You can’t say you didn’t see it coming.
Beginning in the spring of 2018, scammers began to impersonate
noted cryptocurrency enthusiast Elon Musk. They would use his profile photo, select a user name similar to his, and tweet out an offer that was effective despite being too good to be true: send him a little cryptocurrency, and he’ll send you a lot back. Sometimes the scammer would reply to a connected, verified account — Musk-owned Space X, for example — giving it additional legitimacy. Scammers would also amplify the fake tweet via bot networks
, for the same purpose.
The events of 2018 showed us three things. One, at least some people fell for the scam, every single time — certainly enough to incentivize further attempts. Two, Twitter was slow to respond to the threat, which persisted well beyond the company’s initial comments
that it was taking the issue seriously. And three, the demand from scammers coupled with Twitter’s initial measures to fight back set up a cat-and-mouse game that incentivized bad actors to take more drastic measures to wreak havoc.
The Twitter accounts of major companies and individuals have been compromised in one of the most widespread and confounding hacks the platform has ever seen, all in service of promoting a bitcoin scam that appears to be earning its creator quite a bit of money.
We don’t know how it’s happened or even to what extent Twitter’s own systems may have been compromised.
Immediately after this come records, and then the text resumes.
/-- What is held of one position of the group. -/
structure PeerLink where
  /-- FSEQ of the last frame taken (R477). -/
  fseq : Option Nat
  /-- Its T. -/
  lastT : Nat
  /-- FSEQ and T of the last frame forwarded. -/
  fwd : Option (Nat × Nat)
  /-- Consecutive MIR windows without a record (R479). -/
  miss : Nat
  /-- A record has come since the last MIR window. -/
  fresh : Bool
  /-- Last status record; empty before the first. -/
  record : List Byte
  /-- Its T. -/
  recT : Nat
  deriving DecidableEq, Repr

/-- Comparison of a pair of positions (R492, R493). -/
structure PairCmp where
  /-- Consecutive disagreeing frames. -/
  dis : Nat
  /-- Consecutive agreeing frames. -/
  agree : Nat
  /-- The pair is split. -/
  split : Bool
  deriving DecidableEq, Repr

/-- Axolotl on the joining module (R496). -/
structure Axo where
  /-- Frames since the one whose record carried the request. -/
  step : Nat
  /-- The In Command it joins. -/
  ic : Nat
  /-- Parts received. -/
  parts : List (Nat × List Byte)
  deriving DecidableEq, Repr

/-- A snapshot the In Command sends (R496). -/
structure AxoSend where
  /-- Position of the joining module. -/
  dest : Nat
  /-- T of the record that asked. -/
  t : Nat
  /-- The snapshot, once captured. -/
  snap : Option (List Byte)
  /-- Next part. -/
  next : Nat
  deriving DecidableEq, Repr

/-- What the redundancy unit holds beside its registers. -/
structure RedState where
  /-- Newest EPOCH seen (R483). -/
  newest : Nat
  /-- An EPOCH newer than its own has been seen while In Command (R484). -/
  superseded : Bool
  /-- The next status record is the first since the reset (R477). -/
  first : Bool
  /-- FSEQ of the next frame. -/
  fseq : Nat
  /-- Positions 0 to 2. -/
  peers : List PeerLink
  /-- Pairs (0,1), (0,2), (1,2). -/
  pairs : List PairCmp
  /-- The peer last known as In Command. -/
  ic : Option Nat
  /-- MIR windows since a record with ROLE In Command, at most 15 (R482). -/
  icAge : Nat
  /-- MIR windows since a record that reported this module's position. -/
  dupAge : Nat
  /-- Decided change of role. -/
  move : Option RoleMove
  /-- CLAIM waiting for its MIR window; FORCE. -/
  claim : Option Bool
  /-- JOIN waiting for its MIR window. -/
  join : Bool
  /-- HANDOVER waiting: target and counter ns of its application (R489). -/
  handover : Option (Nat × Nat)
  /-- SINGLE_LANE hands command at the next MIR window (R473). -/
  single : Bool
  /-- Target the next status record names without a request (R474, R481, R494). -/
  offer : Option Nat
  /-- Lanes that retire at the next major tick (R475). -/
  retire : Nat
  /-- The module left its role for a lane check (R474). -/
  ousted : Bool
  /-- The next minor frame copies the lanes' state (R472). -/
  copy : Bool
  /-- Axolotl in progress on this module. -/
  axo : Option Axo
  /-- Snapshots this module sends. -/
  axoOut : List AxoSend
  /-- Mirror set received since the last major tick. -/
  mir : Option (List Byte)
  /-- Mirror set last sent or applied; empty if none. -/
  mirLast : List Byte
  /-- Consecutive missing mirror sets (R487). -/
  mirMiss : Nat
  /-- Profile axes and released outputs at the last major tick, as R488 lays them out. -/
  ticked : List Byte
  /-- Released outputs of the last mirror set applied (R490). -/
  uLast : Option (List Int)
  /-- The next minor tick presets the CTL slots (R490). -/
  preset : Bool
  /-- A drive acknowledged the current EPOCH since the last MIR window (R485). -/
  fbSeen : Bool
  /-- MIR windows since one did, at most 15. -/
  fbAge : Nat
  /-- Stage faults already acted on (R481). -/
  faultSeen : Nat
  /-- Parameters that differ from their after-reset values, as of the digest in effect (R495); none before the first. -/
  cfg : Option (List (Nat × Nat))
  /-- Health telegrams formed. -/
  hseq : Nat
  /-- A health telegram waits for the Kalmer link, and for Ethernet (R499). -/
  healthKl : Bool
  /-- See `healthKl`. -/
  healthEth : Bool
  /-- Frames sent since the last MIR window began: links and bytes. -/
  out : List (Nat × List Byte)
  deriving DecidableEq, Repr

/-- A position before anything was heard of it. -/
def PeerLink.init : PeerLink := { fseq := none, lastT := 0, fwd := none, miss := 0, fresh := false, record := [], recT := 0 }

/-- Redundancy unit after reset (R500). [DESIGN CHOICE: log 364] -/
def RedState.reset : RedState :=
  { newest := 0, superseded := false, first := true, fseq := 0, peers := List.replicate 3 PeerLink.init
    pairs := List.replicate 3 { dis := 0, agree := 0, split := false }, ic := none, icAge := 15, dupAge := 15, move := none, claim := none
    join := false, handover := none, single := false, offer := none, retire := 0, ousted := false, copy := false, axo := none, axoOut := []
    mir := none, mirLast := [], mirMiss := 0, ticked := [], uLast := none, preset := false, fbSeen := false, fbAge := 15, faultSeen := 0
    cfg := none, hseq := 0, healthKl := false, healthEth := false, out := [] }

/-! ### Chapter 17: event recorder -/

/-- A trigger waiting for its snapshot (R506, R507). -/
structure Trig where
  /-- Event number. -/
  ev : Nat
  /-- Snapshot profile. -/
  prof : Nat
  /-- Seconds at the raising. -/
  sec : Nat
  /-- Nanoseconds at the raising. -/
  ns : Nat
  /-- The snapshot falls in a later minor frame than the raising (FLAGS.LATE). -/
  late : Bool
  /-- The snapshot instant of the running minor frame still lies ahead. -/
  due : Bool
  deriving DecidableEq, Repr

/-- A record in the burst buffer (R510, R511). -/
structure BurstRec where
  /-- SEQ; none before READY. -/
  seq : Option Nat
  /-- SRC, event number. -/
  src : Nat
  /-- PROF. -/
  prof : Nat
  /-- FLAGS without bit 3. -/
  flags : Nat
  /-- ROLE byte. -/
  role : Nat
  /-- Seconds of TIME. -/
  sec : Nat
  /-- Nanoseconds of TIME. -/
  ns : Nat
  /-- LOST. -/
  lost : Nat
  /-- SNAPLAG. -/
  lag : Nat
  /-- BOOTCNT. -/
  boot : Nat
  /-- Snapshot words. -/
  snap : List Nat
  deriving DecidableEq, Repr

/-- The recorder index in MRAM (R524). -/
structure RecIndex where
  /-- Next SEQ. -/
  seq : Nat
  /-- Slot of the last verified record. -/
  head : Nat
  /-- N in use. -/
  n : Nat
  /-- Permanent slots used. -/
  used : Nat
  /-- PERMFULL. -/
  full : Bool
  /-- WRAPPED. -/
  wrapped : Bool
  deriving DecidableEq, Repr

/-- What the recorder holds beside the REC registers. -/
structure RecState where
  /-- Triggers waiting for a snapshot, in order of raising. -/
  trigs : List Trig
  /-- Burst buffer, oldest first, at most 64 (R512). -/
  burst : List BurstRec
  /-- Triggers dropped since the last record formed (R512). -/
  lostSince : Nat
  /-- Slots of MRAM that are not all zero: slot number and its 256 bytes, numbers rising (R502). -/
  slots : List (Nat × List Byte)
  /-- The index; none while its area reads as erased (R524). -/
  index : Option RecIndex
  /-- Words of the bad-slot map in MRAM that are not zero, numbers rising (R502). -/
  badmap : List (Nat × Nat)
  /-- Last slot a write was attempted at since the reset (R517). -/
  lastSlot : Option Nat
  /-- Last-gasp ring of the backup domain: entry number and its 32 bytes (R517, R604). -/
  ring : List (Nat × List Byte)
  /-- Ring entries written since the last notice, oldest first (R519). -/
  notice : List (List Byte)
  /-- Records written in the running slow frame (REC_RATE). -/
  rate : Nat
  deriving DecidableEq, Repr

/-! ### Chapter 18: host ports -/

/-- An item for the receive streams (R546, R547). -/
structure RxItem where
  /-- STREAM. -/
  stream : Nat
  /-- STAMP. -/
  stamp : Nat
  /-- ETHPORT. -/
  port : Nat
  /-- The item. -/
  bytes : List Byte
  deriving DecidableEq, Repr

/-- A descriptor fetched by the ring engine, or a posted buffer (R533, R547). -/
structure Desc where
  /-- OPC. -/
  opc : Nat
  /-- FLAGS. -/
  flags : Nat
  /-- TAG. -/
  tag : Nat
  /-- The 64 bytes. -/
  raw : List Byte
  /-- Submission head after this descriptor. -/
  head : Nat
  /-- Counter ns of the doorbell that made it available (R544). -/
  bell : Nat
  /-- It has started; a buffer is posted; a SNAP_COPY with WAIT waits. -/
  started : Bool
  /-- Carried out: STATUS, RESULT0, RESULT1. -/
  done : Option (Nat × Nat × Nat)
  deriving DecidableEq, Repr

/-- What a ring pair holds beside its registers. -/
structure Ring where
  /-- Submission tail last accepted. -/
  sqTail : Nat
  /-- Completion head last accepted. -/
  cqHead : Nat
  /-- Descriptors in flight, or buffers posted, oldest first. -/
  queue : List Desc
  /-- An interrupt is pending (R557). -/
  irq : Bool
  /-- Items delivered since EN, modulo 65,536 (R547). -/
  seq : Nat
  /-- Completions the host has not read. -/
  unread : Nat
  /-- Accepted SQTAIL doorbells whose descriptors are not all fetched, oldest first: index and counter ns (R544). -/
  bells : List (Nat × Nat)
  deriving DecidableEq, Repr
The hack appears to have subsided, but new scam tweets were posting to verified accounts on a regular basis starting shortly after 4PM ET and lasting more than two hours. Twitter acknowledged the situation after more than an hour of silence, writing on its support account at 5:45PM ET, “We are aware of a security incident impacting accounts on Twitter. We are investigating and taking steps to fix it. We will update everyone shortly.”
Among the hacked accounts were President Barack Obama, Joe Biden, Amazon CEO Jeff Bezos, Bill Gates, the Apple and Uber corporate accounts, and pop star Kanye West.
But they came later. The first prominent individual account to be compromised? Elon Musk, of course.
Within the first hours of the attack, people were duped into sending more than $118,000 to the hackers
. It also seems possible that a great number of sensitive direct messages could have been accessed by the attackers. Of even greater concern, though, is the speed and scale at which the attack unfolded — and the national security concerns it raises, which are profound.
The first and most obvious question is, of course, who did this and how? And at press time, we don’t know. At Vice
, Joseph Cox, one of the best security reporters I know, reported that members of the underground hacking community are sharing screenshots suggesting someone gained access to an internal Twitter tool used for account management. Cox writes
Two sources close to or inside the underground hacking community provided Motherboard with screenshots of an internal panel they claim is used by Twitter workers to interact with user accounts. One source said the Twitter panel was also used to change ownership of some so-called OG accounts
—accounts that have a handle consisting of only one or two characters—as well as facilitating the tweeting of the cryptocurrency scams from the high profile accounts
Twitter has been deleting screenshots of the panel and has suspended users who have tweeted the screenshots, claiming that the tweets violate its rules.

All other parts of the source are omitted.